Data for processing =>
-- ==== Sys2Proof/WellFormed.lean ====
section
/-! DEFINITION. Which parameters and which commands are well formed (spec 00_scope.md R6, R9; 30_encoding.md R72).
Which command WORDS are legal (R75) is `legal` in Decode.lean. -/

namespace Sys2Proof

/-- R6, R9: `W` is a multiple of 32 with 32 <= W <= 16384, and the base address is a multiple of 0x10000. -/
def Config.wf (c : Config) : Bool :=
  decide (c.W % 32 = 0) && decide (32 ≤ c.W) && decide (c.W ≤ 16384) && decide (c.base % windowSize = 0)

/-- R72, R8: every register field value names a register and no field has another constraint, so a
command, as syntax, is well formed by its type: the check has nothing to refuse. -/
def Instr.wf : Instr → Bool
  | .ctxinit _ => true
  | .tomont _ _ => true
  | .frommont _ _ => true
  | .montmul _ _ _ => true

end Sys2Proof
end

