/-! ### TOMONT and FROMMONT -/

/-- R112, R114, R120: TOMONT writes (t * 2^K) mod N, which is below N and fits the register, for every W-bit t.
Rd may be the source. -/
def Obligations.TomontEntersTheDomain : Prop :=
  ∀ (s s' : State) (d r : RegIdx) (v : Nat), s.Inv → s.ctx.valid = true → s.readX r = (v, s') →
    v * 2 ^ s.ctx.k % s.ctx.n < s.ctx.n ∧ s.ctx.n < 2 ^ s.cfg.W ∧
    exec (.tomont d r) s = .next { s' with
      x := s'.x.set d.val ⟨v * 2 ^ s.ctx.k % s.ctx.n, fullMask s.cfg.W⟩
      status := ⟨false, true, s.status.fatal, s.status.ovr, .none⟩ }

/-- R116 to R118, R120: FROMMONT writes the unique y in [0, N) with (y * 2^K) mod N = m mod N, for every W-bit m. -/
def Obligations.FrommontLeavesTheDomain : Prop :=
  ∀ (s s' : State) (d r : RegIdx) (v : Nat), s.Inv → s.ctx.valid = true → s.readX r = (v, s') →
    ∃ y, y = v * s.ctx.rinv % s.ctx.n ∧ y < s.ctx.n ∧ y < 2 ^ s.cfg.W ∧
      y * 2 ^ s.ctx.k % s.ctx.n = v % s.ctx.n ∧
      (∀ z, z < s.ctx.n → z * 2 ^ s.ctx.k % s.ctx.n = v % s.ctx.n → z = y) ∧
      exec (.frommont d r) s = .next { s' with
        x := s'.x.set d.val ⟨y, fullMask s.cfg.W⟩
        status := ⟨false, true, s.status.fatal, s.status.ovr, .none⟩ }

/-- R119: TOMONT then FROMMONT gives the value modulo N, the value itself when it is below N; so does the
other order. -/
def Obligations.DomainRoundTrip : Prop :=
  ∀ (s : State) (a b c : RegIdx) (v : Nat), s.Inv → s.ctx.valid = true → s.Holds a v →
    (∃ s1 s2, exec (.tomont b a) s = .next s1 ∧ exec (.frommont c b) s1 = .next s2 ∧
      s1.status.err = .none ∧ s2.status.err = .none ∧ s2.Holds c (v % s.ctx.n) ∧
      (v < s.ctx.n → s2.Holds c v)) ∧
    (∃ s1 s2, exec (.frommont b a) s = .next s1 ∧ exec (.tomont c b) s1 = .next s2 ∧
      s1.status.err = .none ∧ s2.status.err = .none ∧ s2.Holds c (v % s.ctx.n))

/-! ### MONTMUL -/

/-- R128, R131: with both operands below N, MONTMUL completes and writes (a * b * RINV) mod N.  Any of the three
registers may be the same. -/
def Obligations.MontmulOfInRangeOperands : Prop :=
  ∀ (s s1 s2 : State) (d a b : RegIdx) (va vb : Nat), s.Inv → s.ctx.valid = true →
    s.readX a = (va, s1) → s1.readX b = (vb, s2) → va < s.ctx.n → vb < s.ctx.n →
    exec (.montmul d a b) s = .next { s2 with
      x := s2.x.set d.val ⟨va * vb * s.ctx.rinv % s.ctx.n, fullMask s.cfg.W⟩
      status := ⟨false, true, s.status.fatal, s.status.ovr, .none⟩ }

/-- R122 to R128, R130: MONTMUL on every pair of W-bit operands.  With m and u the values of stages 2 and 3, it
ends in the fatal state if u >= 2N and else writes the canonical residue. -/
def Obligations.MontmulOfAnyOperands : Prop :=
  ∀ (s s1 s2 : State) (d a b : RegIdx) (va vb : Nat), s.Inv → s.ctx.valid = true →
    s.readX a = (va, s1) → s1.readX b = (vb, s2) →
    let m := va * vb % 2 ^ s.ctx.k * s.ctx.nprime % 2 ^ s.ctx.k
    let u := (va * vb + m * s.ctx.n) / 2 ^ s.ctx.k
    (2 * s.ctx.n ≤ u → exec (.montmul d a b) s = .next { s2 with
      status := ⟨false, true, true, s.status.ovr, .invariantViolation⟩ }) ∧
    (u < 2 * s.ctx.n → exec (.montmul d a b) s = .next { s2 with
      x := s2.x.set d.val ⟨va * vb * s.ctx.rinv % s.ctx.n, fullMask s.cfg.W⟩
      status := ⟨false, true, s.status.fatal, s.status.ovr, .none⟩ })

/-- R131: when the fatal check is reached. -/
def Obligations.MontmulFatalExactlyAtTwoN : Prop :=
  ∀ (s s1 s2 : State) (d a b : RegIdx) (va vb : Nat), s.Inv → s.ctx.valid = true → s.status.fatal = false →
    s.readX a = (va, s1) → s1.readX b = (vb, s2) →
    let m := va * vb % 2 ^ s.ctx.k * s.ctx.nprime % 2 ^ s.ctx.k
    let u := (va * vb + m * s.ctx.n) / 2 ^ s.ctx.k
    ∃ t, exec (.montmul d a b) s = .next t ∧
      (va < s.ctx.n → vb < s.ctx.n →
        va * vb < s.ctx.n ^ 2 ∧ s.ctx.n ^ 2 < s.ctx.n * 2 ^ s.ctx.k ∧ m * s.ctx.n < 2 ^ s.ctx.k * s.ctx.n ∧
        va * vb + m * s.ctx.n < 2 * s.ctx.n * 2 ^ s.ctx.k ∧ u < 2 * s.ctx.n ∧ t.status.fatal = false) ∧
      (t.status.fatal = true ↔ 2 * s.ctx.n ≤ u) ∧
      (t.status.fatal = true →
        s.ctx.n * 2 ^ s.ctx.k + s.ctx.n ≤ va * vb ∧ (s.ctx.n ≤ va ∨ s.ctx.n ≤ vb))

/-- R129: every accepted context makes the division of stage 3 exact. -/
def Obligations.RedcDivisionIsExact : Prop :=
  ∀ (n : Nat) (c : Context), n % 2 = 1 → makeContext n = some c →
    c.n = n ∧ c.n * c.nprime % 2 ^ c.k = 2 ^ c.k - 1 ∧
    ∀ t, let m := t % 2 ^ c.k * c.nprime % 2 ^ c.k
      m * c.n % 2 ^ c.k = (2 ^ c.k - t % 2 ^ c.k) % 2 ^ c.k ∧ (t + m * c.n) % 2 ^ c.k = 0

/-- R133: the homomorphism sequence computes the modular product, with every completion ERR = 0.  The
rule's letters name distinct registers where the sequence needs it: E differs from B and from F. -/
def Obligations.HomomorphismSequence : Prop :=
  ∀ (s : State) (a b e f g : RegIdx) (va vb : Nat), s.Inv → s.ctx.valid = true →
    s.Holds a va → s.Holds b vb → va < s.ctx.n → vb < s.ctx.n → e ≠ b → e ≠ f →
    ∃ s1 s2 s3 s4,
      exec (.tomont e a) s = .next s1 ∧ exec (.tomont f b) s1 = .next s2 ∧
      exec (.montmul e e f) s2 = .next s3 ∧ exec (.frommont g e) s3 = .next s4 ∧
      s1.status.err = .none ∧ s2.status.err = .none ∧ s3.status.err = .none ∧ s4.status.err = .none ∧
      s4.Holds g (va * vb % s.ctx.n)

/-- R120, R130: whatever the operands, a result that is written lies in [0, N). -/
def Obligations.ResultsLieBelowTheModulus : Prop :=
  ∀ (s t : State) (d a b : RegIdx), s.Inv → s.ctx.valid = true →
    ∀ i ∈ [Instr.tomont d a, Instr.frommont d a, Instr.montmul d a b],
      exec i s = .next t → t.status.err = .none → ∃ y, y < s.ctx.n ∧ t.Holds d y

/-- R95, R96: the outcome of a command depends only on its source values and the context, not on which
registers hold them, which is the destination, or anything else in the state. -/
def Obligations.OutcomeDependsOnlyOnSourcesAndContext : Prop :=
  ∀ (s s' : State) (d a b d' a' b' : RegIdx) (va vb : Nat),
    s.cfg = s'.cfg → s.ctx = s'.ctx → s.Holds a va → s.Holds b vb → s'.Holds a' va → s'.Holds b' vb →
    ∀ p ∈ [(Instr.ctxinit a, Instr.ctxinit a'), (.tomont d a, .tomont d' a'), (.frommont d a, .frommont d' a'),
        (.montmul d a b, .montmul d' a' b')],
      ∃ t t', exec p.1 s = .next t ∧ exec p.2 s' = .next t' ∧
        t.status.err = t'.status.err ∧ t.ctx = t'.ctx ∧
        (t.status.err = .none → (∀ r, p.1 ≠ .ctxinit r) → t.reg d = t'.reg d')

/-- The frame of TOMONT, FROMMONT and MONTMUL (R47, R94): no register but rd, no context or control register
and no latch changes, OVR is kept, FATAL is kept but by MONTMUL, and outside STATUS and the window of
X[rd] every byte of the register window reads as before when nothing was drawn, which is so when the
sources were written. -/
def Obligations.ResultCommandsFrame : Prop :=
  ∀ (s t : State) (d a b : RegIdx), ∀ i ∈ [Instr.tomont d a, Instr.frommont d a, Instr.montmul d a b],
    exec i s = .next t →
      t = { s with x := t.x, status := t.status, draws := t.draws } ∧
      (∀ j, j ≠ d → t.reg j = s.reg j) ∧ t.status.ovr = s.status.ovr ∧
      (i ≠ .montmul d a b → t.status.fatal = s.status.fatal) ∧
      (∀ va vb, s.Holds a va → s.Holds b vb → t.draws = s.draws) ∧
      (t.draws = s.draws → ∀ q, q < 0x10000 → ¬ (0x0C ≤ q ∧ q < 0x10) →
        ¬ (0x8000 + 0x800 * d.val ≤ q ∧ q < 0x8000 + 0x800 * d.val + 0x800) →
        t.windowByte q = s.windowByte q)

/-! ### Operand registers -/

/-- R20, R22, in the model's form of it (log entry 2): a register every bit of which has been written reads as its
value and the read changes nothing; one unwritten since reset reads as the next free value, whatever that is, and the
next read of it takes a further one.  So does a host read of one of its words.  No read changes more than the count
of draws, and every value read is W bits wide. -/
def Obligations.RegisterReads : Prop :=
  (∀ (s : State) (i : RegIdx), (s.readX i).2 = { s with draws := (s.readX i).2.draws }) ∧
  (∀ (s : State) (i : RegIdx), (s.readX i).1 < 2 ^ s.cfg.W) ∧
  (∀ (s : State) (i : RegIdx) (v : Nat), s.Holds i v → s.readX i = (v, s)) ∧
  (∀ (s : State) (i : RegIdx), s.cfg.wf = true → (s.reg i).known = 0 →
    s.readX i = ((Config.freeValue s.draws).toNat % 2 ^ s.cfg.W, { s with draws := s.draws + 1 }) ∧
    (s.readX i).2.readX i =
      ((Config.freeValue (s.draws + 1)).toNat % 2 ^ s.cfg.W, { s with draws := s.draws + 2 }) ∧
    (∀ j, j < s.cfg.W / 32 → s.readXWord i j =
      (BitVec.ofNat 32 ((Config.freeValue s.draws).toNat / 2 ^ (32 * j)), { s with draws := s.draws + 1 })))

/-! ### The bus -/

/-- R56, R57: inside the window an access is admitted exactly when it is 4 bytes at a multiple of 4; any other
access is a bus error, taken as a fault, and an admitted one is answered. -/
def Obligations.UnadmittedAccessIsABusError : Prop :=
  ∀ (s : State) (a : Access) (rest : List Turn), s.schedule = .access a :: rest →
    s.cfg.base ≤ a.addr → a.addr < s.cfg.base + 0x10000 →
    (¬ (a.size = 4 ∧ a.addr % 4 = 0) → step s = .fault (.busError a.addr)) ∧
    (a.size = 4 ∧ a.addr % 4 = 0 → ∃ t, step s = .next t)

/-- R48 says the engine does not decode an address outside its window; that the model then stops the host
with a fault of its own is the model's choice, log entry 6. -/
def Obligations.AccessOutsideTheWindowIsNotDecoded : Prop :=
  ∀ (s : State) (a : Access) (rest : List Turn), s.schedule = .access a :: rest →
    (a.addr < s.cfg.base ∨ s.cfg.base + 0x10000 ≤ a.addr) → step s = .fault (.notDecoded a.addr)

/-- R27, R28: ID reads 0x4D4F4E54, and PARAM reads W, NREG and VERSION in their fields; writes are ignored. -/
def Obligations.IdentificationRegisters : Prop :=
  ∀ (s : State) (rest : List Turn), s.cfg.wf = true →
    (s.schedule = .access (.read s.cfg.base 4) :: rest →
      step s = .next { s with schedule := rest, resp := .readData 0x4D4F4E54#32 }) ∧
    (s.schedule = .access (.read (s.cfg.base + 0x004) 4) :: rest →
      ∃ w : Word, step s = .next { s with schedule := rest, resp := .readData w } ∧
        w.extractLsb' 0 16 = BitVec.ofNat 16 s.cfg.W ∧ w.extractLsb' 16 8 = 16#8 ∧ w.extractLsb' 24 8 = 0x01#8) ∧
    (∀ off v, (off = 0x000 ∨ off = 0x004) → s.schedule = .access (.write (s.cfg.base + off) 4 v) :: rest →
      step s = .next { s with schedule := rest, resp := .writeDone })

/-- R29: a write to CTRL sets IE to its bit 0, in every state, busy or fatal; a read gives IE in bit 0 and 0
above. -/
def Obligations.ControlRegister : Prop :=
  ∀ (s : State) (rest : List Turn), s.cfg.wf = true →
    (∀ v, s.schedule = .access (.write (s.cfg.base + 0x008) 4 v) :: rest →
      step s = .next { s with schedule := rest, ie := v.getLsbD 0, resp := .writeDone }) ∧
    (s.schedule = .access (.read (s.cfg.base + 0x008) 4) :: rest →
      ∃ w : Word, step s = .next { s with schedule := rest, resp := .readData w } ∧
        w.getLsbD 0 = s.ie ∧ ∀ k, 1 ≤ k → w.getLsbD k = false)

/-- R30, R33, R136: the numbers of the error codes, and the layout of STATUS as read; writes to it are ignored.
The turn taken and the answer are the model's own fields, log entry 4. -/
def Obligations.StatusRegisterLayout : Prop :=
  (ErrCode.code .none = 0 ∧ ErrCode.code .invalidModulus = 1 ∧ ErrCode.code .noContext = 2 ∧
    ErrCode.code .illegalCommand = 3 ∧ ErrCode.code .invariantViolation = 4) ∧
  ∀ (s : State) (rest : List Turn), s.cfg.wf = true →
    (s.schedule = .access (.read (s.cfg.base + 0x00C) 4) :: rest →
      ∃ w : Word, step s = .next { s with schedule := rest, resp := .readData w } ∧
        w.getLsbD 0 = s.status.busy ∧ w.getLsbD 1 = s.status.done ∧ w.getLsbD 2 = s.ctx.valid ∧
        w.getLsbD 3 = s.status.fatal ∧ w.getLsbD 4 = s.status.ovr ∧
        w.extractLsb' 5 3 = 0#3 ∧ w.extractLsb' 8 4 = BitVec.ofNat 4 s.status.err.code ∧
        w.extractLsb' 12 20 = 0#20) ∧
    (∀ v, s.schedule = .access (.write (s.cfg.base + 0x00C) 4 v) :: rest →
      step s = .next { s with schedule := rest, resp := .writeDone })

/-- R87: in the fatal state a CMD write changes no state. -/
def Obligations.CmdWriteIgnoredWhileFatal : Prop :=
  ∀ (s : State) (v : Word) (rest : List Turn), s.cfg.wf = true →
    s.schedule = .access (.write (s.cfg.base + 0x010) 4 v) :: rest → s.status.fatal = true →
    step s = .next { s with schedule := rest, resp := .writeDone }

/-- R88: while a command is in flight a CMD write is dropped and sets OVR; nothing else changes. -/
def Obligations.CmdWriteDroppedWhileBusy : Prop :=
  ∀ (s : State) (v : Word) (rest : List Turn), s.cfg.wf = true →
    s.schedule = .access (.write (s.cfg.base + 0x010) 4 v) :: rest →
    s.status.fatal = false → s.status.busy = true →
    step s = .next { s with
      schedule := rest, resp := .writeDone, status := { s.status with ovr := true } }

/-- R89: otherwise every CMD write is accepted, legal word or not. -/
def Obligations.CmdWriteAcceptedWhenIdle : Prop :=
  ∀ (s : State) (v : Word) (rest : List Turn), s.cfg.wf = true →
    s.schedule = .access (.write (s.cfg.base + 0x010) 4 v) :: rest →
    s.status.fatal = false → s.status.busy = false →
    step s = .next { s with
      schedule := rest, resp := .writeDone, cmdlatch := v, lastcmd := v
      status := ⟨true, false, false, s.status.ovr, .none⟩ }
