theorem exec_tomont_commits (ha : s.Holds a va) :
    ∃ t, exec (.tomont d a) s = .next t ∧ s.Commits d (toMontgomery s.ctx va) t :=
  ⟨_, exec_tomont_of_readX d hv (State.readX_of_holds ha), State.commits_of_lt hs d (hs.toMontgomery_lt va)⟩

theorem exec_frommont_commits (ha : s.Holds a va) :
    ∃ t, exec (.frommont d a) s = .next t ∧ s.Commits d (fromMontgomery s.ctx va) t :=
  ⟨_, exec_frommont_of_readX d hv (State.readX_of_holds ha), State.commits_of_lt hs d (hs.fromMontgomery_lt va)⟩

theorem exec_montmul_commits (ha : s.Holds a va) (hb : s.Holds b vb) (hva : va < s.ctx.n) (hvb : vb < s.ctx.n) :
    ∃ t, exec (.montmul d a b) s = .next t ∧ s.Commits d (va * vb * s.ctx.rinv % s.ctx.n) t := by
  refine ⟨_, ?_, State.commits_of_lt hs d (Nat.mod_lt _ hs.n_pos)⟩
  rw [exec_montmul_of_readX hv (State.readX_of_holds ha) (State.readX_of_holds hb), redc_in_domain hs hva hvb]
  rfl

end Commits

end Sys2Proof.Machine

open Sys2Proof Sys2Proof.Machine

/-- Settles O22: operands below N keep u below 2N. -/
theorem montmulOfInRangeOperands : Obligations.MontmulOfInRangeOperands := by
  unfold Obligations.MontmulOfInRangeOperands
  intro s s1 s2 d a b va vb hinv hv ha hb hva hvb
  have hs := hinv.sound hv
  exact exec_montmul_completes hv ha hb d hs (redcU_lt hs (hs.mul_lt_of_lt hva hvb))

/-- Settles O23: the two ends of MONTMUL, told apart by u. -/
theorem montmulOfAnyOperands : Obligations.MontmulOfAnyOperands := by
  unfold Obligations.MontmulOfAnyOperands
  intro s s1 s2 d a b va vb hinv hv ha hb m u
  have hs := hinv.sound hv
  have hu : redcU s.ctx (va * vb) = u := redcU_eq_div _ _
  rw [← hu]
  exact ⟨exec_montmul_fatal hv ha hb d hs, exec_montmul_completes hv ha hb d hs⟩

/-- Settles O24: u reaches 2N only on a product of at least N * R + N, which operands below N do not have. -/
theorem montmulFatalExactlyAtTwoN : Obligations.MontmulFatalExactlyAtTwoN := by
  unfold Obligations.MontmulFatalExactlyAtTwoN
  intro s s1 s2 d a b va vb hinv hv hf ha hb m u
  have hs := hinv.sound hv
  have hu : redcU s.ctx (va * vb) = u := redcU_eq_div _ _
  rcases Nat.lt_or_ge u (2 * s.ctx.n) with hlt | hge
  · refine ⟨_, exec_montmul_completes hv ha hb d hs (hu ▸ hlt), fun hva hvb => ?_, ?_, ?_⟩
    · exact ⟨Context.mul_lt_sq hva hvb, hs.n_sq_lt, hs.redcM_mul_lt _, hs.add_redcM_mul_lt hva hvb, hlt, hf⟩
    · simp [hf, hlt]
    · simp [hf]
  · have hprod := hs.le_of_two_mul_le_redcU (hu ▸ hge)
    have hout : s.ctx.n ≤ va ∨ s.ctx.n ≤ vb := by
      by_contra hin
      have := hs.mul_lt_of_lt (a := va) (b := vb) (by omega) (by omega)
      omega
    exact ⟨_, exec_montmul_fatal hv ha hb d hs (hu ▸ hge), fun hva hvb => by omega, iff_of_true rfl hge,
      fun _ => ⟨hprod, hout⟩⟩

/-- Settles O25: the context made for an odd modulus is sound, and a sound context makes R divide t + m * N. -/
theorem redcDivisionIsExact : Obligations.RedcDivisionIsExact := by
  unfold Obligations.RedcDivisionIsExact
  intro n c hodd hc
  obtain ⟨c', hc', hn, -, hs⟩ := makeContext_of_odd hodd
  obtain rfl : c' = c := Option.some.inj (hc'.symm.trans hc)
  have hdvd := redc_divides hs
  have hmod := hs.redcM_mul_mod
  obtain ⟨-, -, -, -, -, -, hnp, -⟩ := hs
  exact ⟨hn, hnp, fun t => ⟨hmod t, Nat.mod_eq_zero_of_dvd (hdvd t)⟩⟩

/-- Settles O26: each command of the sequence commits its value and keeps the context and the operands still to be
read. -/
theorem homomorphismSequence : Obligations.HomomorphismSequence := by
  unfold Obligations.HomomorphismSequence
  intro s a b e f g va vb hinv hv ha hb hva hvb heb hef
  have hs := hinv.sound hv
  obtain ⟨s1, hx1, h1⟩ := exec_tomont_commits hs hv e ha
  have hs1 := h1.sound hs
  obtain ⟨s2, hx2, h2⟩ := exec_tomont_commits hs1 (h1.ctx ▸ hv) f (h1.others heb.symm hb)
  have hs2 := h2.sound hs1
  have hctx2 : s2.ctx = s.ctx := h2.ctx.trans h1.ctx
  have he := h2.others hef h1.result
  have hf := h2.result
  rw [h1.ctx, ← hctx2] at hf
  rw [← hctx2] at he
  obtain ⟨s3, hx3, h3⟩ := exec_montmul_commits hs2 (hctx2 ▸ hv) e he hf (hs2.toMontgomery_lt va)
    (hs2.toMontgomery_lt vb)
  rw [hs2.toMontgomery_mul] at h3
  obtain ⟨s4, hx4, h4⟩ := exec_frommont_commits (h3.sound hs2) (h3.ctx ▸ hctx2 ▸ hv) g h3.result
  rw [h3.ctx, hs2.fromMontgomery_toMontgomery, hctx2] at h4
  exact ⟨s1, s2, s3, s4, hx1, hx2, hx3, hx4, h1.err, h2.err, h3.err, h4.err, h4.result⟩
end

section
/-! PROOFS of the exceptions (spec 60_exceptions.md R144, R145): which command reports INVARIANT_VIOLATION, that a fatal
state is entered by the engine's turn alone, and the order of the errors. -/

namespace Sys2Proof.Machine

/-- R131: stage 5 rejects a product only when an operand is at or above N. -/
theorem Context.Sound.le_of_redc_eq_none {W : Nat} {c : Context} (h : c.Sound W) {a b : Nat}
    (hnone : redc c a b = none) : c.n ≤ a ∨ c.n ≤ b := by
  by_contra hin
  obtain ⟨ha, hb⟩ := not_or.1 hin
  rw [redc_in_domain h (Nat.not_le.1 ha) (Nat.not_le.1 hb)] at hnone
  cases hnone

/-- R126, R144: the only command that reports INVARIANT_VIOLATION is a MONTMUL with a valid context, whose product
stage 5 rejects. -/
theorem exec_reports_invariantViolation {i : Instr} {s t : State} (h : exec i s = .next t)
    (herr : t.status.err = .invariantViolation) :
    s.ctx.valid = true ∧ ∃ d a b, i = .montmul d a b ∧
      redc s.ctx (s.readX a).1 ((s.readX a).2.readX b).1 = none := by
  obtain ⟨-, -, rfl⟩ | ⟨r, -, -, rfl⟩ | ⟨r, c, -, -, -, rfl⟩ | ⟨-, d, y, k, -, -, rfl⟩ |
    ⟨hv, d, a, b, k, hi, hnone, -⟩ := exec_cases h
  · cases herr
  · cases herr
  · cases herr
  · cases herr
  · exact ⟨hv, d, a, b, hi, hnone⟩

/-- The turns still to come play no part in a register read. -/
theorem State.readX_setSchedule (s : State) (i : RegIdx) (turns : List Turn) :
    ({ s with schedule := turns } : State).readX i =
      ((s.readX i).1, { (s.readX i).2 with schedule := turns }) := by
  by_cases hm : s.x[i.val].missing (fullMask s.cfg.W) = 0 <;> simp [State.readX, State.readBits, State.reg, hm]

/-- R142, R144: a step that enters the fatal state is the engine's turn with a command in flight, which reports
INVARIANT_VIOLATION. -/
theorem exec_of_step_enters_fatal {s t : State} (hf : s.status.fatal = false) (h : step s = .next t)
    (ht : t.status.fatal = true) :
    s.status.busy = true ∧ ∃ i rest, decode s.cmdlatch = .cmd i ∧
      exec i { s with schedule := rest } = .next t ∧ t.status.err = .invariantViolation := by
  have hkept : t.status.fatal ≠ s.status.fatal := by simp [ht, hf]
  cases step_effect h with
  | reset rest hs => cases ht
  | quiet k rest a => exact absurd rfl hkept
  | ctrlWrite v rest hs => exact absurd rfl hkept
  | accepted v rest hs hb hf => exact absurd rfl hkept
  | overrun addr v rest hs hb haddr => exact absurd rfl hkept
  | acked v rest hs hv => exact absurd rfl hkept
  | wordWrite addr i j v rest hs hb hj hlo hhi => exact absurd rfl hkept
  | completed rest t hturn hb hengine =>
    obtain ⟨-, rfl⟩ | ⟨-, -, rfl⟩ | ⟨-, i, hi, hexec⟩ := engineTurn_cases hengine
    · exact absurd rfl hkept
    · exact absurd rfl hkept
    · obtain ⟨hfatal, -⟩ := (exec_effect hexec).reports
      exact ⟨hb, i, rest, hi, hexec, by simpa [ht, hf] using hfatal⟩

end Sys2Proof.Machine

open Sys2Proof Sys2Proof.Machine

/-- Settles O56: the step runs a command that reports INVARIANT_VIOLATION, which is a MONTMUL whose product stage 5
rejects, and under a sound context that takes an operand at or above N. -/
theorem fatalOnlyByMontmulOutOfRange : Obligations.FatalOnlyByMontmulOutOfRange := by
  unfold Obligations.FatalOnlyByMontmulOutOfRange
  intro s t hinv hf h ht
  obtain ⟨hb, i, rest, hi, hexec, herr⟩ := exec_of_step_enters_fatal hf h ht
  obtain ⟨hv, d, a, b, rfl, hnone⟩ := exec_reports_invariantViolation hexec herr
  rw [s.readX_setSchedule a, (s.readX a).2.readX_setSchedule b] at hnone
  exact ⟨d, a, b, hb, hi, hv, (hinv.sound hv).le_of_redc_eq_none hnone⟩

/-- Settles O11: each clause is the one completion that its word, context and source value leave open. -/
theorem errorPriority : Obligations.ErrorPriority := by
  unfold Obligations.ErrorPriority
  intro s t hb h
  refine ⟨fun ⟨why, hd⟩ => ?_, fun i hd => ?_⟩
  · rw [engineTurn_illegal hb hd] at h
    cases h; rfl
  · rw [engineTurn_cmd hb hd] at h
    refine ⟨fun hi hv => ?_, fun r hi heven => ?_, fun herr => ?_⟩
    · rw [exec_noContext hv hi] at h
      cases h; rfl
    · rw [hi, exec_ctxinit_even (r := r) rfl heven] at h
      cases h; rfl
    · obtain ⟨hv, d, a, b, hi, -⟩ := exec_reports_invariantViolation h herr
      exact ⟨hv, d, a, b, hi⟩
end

Exercise brief =>
If a line in the data holds the string "turns", copy that line.

Response to the task =>
/-- The turns still to come play no part in a register read. -/
theorem State.readX_setSchedule (s : State) (i : RegIdx) (turns : List Turn) :
    ({ s with schedule := turns } : State).readX i =
      ((s.readX i).1, { (s.readX i).2 with schedule := turns }) := by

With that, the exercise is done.